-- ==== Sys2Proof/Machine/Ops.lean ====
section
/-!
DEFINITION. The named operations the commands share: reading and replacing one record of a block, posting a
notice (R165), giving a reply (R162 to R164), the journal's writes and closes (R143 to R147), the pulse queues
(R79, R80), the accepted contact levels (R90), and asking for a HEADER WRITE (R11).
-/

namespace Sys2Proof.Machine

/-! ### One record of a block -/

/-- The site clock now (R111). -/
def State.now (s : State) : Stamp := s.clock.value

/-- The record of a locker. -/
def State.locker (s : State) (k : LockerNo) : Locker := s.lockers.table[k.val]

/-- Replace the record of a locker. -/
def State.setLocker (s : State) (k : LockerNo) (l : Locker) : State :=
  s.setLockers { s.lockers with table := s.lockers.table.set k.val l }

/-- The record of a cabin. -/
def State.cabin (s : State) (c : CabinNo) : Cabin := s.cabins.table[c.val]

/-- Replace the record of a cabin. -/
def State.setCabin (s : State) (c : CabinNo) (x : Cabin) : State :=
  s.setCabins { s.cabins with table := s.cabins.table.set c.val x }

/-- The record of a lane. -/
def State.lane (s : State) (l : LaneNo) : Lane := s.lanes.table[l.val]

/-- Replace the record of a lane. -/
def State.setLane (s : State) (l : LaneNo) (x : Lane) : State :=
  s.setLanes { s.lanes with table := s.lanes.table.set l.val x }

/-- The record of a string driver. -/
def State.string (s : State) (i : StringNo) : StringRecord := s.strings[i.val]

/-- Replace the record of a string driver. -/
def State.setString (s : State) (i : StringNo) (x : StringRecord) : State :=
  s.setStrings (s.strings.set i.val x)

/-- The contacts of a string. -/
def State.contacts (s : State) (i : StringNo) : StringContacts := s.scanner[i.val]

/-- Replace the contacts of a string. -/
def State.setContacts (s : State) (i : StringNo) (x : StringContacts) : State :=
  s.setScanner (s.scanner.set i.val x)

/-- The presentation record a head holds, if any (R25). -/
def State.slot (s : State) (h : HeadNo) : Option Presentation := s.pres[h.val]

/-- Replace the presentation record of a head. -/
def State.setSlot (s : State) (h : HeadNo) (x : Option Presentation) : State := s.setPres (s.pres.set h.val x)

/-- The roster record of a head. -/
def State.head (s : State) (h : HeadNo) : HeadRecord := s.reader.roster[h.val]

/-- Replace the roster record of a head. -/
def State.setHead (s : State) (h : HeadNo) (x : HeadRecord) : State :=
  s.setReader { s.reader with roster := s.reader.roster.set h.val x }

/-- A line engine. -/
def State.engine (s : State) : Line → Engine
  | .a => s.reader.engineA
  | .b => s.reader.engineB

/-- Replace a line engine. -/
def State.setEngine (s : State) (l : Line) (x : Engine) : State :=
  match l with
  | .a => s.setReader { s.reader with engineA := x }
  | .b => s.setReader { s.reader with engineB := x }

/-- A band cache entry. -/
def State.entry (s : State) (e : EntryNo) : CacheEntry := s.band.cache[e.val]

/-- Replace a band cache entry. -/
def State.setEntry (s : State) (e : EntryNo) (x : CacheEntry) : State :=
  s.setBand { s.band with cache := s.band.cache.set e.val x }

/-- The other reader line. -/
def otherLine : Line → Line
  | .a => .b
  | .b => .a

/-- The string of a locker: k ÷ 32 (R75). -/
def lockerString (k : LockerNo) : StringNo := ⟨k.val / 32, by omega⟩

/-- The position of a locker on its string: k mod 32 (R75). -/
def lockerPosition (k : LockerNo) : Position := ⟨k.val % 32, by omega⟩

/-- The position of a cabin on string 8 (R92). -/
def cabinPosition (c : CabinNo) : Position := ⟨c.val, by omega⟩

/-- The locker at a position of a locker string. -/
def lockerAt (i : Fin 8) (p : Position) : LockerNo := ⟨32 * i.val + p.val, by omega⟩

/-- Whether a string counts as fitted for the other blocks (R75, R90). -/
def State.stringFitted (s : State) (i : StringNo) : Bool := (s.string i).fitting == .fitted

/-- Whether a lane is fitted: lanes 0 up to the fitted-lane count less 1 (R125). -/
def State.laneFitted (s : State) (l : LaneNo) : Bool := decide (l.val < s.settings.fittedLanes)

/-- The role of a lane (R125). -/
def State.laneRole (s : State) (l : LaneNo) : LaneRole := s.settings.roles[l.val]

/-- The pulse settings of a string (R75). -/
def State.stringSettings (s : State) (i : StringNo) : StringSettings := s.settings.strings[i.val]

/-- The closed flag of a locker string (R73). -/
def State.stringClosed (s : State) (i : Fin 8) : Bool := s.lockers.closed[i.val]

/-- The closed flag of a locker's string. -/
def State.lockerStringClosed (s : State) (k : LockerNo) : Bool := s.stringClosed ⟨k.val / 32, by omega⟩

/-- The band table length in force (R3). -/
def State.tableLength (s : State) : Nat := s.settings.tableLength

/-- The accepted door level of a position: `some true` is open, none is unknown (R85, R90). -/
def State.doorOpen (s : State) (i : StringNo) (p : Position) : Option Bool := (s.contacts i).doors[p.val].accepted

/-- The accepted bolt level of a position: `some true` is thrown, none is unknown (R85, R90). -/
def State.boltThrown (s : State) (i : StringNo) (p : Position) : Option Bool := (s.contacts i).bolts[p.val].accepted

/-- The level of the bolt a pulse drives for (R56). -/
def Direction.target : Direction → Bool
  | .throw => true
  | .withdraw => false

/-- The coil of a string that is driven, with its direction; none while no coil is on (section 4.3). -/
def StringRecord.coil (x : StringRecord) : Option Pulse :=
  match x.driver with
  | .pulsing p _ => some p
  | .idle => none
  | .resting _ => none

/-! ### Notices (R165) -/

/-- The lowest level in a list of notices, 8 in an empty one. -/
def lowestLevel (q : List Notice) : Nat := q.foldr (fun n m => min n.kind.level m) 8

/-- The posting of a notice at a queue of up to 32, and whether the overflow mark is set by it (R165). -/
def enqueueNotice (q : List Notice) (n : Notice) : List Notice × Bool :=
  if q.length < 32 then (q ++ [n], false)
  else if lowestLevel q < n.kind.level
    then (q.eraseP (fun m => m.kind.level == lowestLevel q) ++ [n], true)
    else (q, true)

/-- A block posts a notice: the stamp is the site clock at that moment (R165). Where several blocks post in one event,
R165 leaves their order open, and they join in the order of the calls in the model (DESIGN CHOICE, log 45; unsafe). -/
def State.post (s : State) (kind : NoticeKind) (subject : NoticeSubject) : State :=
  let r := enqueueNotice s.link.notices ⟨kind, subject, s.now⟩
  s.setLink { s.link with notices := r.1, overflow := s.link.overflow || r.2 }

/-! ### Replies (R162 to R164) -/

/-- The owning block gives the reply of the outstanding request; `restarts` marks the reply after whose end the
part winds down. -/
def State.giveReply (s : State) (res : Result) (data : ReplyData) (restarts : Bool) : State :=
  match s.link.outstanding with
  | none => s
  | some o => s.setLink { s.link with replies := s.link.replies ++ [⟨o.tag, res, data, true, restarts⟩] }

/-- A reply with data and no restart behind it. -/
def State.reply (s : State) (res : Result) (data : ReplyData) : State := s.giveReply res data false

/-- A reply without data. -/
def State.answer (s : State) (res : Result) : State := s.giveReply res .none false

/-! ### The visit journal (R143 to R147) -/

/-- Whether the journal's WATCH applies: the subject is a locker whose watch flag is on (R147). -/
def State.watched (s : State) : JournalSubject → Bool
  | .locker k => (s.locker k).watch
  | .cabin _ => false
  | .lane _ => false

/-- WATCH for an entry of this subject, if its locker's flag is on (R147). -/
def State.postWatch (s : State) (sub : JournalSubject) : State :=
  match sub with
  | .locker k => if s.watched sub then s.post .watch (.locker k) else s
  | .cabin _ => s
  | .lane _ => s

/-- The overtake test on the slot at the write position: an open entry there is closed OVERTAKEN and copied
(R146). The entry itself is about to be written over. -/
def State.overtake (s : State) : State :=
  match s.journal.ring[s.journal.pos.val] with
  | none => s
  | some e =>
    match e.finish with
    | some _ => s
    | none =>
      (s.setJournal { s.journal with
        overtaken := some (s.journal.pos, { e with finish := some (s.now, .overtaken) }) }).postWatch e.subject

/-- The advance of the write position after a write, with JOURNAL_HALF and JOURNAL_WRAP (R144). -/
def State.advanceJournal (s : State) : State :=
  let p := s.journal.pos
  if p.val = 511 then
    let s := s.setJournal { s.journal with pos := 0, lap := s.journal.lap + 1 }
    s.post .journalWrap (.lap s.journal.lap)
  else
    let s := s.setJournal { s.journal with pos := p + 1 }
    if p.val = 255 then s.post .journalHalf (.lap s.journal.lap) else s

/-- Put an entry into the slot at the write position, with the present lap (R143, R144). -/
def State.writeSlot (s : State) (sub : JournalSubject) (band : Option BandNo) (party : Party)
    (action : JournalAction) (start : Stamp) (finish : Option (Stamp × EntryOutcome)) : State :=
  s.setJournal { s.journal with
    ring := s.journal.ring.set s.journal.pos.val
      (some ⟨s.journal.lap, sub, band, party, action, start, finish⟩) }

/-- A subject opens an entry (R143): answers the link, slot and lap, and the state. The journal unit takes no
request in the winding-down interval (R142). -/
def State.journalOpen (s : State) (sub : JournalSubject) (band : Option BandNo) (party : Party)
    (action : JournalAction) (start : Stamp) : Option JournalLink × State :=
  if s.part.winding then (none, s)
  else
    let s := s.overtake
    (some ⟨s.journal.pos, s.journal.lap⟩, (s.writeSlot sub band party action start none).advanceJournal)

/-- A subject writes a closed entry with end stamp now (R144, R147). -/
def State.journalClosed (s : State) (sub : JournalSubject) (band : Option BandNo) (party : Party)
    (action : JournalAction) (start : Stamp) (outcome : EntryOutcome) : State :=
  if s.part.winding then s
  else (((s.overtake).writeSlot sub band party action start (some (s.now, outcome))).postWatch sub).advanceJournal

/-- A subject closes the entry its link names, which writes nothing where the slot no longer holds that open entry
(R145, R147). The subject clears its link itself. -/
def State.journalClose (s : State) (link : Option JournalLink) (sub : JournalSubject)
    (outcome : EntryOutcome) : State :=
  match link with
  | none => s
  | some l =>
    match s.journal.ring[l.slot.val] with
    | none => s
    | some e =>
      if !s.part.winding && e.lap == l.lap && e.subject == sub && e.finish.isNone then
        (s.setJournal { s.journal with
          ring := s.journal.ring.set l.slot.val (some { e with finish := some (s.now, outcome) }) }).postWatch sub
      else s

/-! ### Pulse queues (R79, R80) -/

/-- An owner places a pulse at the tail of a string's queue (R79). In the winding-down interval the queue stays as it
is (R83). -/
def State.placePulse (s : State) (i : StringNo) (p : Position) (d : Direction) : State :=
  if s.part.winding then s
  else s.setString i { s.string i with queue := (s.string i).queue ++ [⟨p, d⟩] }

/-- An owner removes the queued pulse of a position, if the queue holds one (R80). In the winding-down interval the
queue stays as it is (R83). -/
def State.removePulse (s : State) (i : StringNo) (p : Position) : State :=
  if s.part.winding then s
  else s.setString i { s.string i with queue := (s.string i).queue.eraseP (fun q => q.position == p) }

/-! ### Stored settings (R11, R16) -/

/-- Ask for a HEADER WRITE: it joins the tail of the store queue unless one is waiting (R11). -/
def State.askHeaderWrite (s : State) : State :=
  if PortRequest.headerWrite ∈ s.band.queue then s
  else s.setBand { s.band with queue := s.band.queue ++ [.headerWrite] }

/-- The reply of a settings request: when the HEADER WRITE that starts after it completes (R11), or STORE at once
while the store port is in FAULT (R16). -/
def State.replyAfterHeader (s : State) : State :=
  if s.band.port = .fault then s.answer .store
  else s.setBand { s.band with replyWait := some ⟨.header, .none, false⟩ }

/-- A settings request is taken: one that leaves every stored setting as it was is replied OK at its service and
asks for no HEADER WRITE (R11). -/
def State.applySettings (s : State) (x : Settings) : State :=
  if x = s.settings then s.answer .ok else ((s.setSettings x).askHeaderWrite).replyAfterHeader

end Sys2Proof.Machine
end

☆ ☆ ☆

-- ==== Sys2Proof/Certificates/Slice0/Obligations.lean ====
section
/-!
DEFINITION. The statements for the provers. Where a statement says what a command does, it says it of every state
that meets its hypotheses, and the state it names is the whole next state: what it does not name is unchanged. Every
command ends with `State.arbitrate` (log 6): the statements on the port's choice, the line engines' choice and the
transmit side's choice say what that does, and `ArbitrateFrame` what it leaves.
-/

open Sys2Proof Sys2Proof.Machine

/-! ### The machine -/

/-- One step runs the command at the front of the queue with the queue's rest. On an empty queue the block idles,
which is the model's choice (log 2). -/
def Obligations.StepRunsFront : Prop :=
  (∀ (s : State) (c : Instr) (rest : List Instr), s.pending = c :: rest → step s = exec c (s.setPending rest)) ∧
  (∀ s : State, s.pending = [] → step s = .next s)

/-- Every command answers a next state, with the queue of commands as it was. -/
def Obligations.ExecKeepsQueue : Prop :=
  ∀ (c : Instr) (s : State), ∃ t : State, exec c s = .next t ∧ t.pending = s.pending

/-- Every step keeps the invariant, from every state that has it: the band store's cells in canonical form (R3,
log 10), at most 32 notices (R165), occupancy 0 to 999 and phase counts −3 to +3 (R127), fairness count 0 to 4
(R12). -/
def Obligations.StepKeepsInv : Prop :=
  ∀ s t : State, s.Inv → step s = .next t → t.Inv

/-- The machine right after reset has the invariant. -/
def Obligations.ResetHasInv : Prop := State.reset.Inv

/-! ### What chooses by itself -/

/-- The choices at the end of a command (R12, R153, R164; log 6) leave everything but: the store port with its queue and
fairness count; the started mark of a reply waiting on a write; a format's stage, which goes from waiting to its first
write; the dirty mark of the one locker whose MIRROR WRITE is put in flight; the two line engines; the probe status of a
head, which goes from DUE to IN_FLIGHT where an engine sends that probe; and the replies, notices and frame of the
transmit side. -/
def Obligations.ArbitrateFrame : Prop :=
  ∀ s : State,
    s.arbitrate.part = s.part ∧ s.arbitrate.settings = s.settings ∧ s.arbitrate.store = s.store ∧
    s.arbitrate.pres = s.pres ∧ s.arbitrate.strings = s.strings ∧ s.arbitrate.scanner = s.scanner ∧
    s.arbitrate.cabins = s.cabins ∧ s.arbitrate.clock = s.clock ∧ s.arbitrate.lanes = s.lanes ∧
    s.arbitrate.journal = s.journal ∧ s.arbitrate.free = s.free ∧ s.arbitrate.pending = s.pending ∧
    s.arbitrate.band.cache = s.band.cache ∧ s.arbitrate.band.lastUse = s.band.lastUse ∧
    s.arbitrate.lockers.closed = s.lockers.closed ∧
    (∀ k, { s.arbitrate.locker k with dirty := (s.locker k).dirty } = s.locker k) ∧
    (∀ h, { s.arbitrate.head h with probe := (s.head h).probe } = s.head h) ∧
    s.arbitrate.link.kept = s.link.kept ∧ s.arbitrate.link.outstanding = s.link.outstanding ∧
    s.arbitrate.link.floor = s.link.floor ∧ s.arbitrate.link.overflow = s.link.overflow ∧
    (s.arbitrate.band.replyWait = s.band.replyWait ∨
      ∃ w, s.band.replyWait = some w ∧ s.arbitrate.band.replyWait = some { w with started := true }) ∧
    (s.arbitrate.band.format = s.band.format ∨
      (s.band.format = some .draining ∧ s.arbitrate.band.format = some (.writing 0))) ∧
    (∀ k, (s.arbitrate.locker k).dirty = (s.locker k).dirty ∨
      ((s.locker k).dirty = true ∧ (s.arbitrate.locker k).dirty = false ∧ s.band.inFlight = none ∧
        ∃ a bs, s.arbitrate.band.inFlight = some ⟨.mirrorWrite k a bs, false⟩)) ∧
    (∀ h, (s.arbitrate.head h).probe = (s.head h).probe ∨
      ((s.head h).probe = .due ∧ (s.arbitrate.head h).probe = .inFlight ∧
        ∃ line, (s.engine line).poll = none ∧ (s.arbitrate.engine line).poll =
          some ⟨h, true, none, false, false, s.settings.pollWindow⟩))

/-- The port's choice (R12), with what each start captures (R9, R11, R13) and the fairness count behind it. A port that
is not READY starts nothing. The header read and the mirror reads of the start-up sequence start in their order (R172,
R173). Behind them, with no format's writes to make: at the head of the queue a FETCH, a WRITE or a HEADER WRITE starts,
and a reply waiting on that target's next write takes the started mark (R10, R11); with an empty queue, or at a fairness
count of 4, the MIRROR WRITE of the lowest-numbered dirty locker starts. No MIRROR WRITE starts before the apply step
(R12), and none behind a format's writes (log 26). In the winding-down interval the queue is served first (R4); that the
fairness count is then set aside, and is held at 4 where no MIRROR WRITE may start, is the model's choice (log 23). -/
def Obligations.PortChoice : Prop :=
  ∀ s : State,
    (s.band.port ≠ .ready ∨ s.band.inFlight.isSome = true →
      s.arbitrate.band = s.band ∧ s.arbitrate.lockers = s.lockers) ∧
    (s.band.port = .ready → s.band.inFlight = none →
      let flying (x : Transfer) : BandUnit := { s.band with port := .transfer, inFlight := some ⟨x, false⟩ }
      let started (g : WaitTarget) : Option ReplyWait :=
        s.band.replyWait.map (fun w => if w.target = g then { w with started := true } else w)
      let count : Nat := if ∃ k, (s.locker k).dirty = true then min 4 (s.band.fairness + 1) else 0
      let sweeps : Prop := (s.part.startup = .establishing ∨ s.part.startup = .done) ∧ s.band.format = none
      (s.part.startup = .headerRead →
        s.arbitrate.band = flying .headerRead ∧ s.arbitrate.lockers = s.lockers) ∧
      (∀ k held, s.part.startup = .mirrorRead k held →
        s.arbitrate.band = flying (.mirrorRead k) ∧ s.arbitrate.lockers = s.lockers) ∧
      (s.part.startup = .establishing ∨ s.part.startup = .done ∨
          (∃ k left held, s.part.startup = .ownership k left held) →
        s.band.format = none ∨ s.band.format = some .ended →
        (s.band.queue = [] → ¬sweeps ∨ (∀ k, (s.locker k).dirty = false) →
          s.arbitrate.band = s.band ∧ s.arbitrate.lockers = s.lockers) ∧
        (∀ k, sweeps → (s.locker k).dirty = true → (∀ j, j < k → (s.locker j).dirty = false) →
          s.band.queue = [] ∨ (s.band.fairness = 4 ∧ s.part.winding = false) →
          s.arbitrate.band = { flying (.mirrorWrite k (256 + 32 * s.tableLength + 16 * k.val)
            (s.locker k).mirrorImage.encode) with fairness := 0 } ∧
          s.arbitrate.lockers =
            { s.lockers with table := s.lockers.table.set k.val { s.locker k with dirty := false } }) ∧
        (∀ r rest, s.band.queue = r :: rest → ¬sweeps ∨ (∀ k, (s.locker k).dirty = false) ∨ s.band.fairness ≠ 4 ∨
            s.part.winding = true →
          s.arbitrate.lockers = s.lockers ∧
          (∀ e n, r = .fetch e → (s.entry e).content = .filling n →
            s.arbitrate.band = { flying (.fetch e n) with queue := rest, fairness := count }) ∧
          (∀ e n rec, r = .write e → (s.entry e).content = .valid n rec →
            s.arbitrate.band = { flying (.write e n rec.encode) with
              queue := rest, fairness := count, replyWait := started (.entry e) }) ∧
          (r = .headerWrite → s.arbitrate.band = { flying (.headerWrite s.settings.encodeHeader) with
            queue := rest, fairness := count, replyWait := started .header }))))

☆ ☆ ☆

* Task goal
Among the entries above, copy exactly only the lines starting with the one containing "s.lockers.table.set k.val l" and going through the one containing "def State.setString (s", both ends included.

* Task response
  s.setLockers { s.lockers with table := s.lockers.table.set k.val l }

/-- The record of a cabin. -/
def State.cabin (s : State) (c : CabinNo) : Cabin := s.cabins.table[c.val]

/-- Replace the record of a cabin. -/
def State.setCabin (s : State) (c : CabinNo) (x : Cabin) : State :=
  s.setCabins { s.cabins with table := s.cabins.table.set c.val x }

/-- The record of a lane. -/
def State.lane (s : State) (l : LaneNo) : Lane := s.lanes.table[l.val]

/-- Replace the record of a lane. -/
def State.setLane (s : State) (l : LaneNo) (x : Lane) : State :=
  s.setLanes { s.lanes with table := s.lanes.table.set l.val x }

/-- The record of a string driver. -/
def State.string (s : State) (i : StringNo) : StringRecord := s.strings[i.val]

/-- Replace the record of a string driver. -/
def State.setString (s : State) (i : StringNo) (x : StringRecord) : State :=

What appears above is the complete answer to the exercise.